» **Provided data**:
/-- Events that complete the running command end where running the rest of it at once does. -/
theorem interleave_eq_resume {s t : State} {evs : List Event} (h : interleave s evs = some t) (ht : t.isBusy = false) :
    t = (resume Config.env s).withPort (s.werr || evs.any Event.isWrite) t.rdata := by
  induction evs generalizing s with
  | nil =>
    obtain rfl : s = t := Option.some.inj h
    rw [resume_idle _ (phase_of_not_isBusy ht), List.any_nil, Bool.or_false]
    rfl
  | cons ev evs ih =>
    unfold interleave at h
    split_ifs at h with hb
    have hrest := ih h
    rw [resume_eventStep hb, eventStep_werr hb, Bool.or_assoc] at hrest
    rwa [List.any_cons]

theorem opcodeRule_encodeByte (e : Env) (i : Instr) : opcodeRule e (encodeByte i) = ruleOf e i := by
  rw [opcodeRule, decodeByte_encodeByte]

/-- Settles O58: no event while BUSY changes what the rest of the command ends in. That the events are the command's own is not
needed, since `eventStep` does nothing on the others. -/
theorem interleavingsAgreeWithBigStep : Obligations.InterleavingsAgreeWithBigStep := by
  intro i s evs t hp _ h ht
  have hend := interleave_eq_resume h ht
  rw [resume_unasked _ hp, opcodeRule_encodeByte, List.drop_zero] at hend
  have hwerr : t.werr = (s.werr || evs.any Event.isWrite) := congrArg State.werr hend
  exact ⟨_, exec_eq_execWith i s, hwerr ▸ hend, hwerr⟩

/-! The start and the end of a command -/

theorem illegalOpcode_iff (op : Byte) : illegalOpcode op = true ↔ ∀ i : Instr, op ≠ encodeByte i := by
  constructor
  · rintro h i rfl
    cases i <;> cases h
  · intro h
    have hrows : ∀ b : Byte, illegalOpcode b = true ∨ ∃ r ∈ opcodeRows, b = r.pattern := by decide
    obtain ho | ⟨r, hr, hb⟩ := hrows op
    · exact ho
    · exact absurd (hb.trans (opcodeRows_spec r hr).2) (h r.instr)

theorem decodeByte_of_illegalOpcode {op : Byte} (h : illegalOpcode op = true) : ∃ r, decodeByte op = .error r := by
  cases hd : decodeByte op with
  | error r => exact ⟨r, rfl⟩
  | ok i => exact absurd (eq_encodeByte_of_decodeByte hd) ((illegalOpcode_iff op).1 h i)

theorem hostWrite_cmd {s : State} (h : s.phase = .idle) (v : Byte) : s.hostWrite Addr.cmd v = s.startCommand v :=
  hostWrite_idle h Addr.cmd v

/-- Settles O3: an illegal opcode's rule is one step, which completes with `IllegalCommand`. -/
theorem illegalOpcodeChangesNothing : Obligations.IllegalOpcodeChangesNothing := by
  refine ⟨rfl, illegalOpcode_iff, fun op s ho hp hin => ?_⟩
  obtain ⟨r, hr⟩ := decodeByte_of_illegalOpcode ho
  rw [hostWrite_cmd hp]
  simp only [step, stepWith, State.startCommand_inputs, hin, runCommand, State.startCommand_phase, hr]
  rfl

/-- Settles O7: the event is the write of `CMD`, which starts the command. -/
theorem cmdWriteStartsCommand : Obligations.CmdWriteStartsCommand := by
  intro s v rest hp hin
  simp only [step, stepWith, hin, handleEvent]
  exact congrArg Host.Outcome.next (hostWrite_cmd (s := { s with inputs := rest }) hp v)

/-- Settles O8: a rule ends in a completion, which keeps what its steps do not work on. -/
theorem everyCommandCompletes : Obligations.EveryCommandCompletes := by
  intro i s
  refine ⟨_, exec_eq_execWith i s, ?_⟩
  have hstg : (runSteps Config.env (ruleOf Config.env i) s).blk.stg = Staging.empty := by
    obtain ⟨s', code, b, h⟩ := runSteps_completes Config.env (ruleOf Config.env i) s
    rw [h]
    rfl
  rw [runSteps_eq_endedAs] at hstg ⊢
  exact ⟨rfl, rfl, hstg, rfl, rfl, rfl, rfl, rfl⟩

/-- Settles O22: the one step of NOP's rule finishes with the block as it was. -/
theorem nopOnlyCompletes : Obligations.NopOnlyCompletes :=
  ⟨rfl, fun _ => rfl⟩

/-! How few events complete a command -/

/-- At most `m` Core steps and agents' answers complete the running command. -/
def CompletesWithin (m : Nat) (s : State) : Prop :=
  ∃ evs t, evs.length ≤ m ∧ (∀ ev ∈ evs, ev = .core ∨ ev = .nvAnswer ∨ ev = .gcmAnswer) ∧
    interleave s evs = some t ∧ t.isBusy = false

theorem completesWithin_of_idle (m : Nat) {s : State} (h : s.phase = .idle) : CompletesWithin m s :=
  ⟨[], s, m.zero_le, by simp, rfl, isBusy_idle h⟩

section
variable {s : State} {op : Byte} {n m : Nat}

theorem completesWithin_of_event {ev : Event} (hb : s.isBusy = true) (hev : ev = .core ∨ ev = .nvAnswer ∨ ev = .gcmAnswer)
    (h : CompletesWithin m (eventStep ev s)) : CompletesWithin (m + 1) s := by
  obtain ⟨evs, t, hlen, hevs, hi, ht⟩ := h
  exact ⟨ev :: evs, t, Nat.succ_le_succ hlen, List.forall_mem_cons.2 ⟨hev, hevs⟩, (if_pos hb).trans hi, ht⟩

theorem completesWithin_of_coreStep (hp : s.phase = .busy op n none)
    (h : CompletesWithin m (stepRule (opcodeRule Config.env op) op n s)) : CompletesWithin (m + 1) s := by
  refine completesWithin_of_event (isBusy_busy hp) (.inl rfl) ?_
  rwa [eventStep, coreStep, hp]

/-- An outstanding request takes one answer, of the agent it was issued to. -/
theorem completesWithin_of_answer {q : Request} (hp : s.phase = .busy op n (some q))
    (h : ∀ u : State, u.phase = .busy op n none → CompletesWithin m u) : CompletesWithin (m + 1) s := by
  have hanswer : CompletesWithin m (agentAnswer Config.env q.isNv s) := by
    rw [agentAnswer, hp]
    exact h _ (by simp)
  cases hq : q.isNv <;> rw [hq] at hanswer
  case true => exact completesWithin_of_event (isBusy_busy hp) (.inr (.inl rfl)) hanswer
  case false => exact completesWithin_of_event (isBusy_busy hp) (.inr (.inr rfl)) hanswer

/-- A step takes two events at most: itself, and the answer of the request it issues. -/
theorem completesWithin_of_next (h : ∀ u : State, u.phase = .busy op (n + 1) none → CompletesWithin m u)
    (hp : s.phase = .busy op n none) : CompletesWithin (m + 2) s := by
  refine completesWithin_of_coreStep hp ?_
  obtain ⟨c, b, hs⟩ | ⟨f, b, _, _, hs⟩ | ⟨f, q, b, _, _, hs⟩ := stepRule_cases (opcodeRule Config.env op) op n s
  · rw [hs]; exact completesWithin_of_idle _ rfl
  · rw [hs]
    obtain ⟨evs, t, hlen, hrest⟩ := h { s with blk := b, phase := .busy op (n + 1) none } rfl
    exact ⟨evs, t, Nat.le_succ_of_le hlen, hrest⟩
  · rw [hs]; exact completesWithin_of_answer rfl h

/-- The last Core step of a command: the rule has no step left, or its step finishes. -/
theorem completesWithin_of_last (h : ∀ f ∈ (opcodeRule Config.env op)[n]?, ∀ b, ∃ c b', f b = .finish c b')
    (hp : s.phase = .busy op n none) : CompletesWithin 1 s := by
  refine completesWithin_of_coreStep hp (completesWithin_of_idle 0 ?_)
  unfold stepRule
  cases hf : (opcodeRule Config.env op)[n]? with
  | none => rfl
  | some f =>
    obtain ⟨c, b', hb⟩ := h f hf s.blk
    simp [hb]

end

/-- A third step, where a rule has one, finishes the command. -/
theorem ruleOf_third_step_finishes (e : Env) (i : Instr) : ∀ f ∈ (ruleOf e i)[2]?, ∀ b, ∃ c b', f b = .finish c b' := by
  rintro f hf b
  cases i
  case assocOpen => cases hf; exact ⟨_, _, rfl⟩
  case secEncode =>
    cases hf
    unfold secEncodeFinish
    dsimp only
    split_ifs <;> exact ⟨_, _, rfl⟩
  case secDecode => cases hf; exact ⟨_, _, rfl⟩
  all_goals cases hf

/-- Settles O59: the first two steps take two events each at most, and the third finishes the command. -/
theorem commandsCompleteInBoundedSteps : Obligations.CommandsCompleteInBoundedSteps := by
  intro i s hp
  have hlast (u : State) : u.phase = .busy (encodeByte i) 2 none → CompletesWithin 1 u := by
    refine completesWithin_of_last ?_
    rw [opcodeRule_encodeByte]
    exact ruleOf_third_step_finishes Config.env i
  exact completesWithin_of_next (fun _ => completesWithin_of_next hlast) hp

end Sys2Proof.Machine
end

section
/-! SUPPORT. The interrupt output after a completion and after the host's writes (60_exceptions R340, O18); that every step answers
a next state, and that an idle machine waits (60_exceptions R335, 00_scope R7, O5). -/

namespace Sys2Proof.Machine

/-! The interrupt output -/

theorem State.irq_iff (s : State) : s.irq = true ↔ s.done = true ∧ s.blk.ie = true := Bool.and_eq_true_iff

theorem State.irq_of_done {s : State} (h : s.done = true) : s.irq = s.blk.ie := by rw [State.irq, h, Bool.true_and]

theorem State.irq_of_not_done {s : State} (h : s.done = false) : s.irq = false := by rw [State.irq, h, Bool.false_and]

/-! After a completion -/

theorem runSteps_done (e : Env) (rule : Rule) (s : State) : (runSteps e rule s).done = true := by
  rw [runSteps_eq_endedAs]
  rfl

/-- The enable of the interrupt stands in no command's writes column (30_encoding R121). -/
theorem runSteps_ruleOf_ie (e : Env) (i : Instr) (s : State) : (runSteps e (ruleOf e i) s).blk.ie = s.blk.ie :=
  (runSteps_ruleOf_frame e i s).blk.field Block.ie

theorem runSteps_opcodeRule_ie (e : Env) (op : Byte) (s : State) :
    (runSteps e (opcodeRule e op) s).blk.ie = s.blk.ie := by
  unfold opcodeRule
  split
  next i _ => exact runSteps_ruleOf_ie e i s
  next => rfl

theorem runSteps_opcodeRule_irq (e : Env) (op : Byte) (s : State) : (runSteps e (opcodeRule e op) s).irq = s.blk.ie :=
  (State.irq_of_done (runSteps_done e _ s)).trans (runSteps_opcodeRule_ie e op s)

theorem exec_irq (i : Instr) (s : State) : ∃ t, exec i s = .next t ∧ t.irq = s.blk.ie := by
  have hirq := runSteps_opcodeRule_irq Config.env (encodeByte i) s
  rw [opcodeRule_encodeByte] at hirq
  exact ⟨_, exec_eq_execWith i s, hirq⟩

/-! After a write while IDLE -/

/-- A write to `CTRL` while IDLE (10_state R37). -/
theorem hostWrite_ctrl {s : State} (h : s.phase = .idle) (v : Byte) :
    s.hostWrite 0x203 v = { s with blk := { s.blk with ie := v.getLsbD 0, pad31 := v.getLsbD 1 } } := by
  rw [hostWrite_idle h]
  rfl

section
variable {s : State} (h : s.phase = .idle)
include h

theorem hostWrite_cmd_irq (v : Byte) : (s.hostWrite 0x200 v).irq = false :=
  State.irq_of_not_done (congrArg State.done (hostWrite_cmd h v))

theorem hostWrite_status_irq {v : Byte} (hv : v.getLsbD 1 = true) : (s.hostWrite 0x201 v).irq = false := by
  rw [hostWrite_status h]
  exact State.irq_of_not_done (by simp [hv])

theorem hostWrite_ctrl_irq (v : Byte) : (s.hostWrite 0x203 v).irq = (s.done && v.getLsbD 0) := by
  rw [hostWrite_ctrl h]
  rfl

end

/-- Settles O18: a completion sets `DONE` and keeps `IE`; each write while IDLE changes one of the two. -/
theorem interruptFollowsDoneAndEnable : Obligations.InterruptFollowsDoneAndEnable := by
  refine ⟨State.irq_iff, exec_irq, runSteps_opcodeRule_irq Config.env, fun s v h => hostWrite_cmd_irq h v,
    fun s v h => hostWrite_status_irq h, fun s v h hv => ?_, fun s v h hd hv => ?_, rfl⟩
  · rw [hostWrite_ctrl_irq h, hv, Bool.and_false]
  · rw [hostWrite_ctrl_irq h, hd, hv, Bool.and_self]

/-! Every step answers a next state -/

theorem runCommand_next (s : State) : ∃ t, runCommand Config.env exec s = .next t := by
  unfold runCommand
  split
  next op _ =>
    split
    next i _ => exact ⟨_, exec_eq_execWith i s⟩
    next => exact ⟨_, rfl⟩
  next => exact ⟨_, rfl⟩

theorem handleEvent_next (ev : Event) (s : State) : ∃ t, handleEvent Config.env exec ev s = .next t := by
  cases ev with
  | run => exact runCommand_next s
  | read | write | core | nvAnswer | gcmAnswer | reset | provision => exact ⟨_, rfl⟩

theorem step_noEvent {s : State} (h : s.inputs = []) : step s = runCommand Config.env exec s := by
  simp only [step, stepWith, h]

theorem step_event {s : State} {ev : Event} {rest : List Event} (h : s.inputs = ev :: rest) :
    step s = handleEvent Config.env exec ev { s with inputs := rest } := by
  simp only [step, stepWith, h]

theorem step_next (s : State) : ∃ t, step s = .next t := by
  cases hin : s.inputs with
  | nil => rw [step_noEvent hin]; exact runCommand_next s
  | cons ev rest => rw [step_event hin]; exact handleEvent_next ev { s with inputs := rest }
--
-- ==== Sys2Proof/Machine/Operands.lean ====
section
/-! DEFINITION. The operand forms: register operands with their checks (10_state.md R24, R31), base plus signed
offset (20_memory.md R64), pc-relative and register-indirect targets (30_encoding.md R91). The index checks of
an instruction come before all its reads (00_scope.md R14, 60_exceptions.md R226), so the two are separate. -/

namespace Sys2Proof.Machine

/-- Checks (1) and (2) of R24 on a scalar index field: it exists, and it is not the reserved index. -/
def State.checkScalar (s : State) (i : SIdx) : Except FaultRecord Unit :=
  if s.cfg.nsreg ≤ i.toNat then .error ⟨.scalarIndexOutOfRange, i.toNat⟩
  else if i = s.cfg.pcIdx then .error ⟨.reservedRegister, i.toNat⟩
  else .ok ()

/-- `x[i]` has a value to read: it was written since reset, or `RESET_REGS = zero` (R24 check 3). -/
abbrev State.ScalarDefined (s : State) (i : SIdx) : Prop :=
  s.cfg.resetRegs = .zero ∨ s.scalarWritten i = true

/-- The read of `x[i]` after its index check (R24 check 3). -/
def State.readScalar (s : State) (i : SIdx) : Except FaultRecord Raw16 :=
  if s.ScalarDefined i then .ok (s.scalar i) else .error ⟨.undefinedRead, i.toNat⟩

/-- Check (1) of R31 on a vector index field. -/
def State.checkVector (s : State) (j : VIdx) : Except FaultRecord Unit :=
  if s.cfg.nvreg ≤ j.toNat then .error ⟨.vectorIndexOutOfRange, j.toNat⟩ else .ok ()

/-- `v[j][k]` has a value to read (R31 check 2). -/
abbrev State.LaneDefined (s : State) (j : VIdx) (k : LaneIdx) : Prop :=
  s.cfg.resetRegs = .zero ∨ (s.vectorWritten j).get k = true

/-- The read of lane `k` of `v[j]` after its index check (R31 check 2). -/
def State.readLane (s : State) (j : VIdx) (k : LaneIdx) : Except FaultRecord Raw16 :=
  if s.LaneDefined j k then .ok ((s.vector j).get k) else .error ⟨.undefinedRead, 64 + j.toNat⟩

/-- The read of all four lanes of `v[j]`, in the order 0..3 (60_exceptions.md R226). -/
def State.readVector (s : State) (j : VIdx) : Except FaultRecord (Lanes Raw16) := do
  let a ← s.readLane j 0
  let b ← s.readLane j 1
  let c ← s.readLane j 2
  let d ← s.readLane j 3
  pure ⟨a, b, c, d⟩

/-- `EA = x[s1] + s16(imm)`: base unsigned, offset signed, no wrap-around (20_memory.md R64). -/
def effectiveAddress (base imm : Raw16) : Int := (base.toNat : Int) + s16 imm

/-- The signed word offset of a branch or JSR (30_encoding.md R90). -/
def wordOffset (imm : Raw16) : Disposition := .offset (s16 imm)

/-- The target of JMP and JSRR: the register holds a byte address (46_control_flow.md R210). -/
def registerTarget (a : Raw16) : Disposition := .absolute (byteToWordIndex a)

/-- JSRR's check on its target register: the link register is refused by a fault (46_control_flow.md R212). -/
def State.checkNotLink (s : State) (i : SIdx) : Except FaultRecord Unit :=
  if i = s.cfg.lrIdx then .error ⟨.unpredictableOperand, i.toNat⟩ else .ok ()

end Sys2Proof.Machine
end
...
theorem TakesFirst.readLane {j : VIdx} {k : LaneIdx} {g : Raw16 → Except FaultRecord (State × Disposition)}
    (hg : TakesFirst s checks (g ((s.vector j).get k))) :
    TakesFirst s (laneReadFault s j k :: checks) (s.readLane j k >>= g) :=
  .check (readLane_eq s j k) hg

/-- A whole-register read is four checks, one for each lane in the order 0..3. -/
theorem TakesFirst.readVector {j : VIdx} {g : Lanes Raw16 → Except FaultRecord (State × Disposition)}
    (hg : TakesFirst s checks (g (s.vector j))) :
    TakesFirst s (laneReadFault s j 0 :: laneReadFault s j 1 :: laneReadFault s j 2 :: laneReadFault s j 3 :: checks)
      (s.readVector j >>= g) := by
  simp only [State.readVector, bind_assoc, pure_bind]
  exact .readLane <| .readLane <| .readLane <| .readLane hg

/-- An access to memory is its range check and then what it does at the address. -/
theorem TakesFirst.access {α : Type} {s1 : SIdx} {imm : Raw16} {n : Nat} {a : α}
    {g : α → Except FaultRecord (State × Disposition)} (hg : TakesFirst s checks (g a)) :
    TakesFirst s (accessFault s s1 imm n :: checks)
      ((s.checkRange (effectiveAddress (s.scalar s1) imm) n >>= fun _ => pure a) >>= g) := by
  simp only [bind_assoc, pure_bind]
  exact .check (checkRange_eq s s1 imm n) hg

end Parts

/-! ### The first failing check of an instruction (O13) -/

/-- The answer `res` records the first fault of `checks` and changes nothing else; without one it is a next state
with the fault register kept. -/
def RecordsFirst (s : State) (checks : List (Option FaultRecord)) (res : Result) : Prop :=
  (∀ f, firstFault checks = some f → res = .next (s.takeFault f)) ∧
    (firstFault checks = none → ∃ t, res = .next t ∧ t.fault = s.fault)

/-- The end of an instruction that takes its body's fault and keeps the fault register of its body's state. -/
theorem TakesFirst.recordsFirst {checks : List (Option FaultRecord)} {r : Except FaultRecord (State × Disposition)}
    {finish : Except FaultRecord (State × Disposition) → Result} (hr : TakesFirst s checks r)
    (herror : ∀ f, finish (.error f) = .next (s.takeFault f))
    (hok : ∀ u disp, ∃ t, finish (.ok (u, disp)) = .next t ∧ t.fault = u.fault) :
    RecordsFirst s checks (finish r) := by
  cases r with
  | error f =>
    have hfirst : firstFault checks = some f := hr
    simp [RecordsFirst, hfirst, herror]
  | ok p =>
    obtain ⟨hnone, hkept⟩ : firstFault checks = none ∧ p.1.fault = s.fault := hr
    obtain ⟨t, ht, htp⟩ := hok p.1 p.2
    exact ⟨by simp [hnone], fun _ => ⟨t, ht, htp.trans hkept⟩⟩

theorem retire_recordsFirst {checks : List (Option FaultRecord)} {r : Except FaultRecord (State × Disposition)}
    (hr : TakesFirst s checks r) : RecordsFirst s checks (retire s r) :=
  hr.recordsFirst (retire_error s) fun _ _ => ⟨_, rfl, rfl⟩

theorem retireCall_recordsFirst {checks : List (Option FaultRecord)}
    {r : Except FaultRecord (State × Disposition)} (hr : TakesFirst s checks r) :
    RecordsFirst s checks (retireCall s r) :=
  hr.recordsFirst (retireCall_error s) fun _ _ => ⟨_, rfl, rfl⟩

» **Task statement**: Check each line of the listing for "nvAnswer". Show those that have it.

» **Output for this task**:
  ∃ evs t, evs.length ≤ m ∧ (∀ ev ∈ evs, ev = .core ∨ ev = .nvAnswer ∨ ev = .gcmAnswer) ∧
theorem completesWithin_of_event {ev : Event} (hb : s.isBusy = true) (hev : ev = .core ∨ ev = .nvAnswer ∨ ev = .gcmAnswer)
  | read | write | core | nvAnswer | gcmAnswer | reset | provision => exact ⟨_, rfl⟩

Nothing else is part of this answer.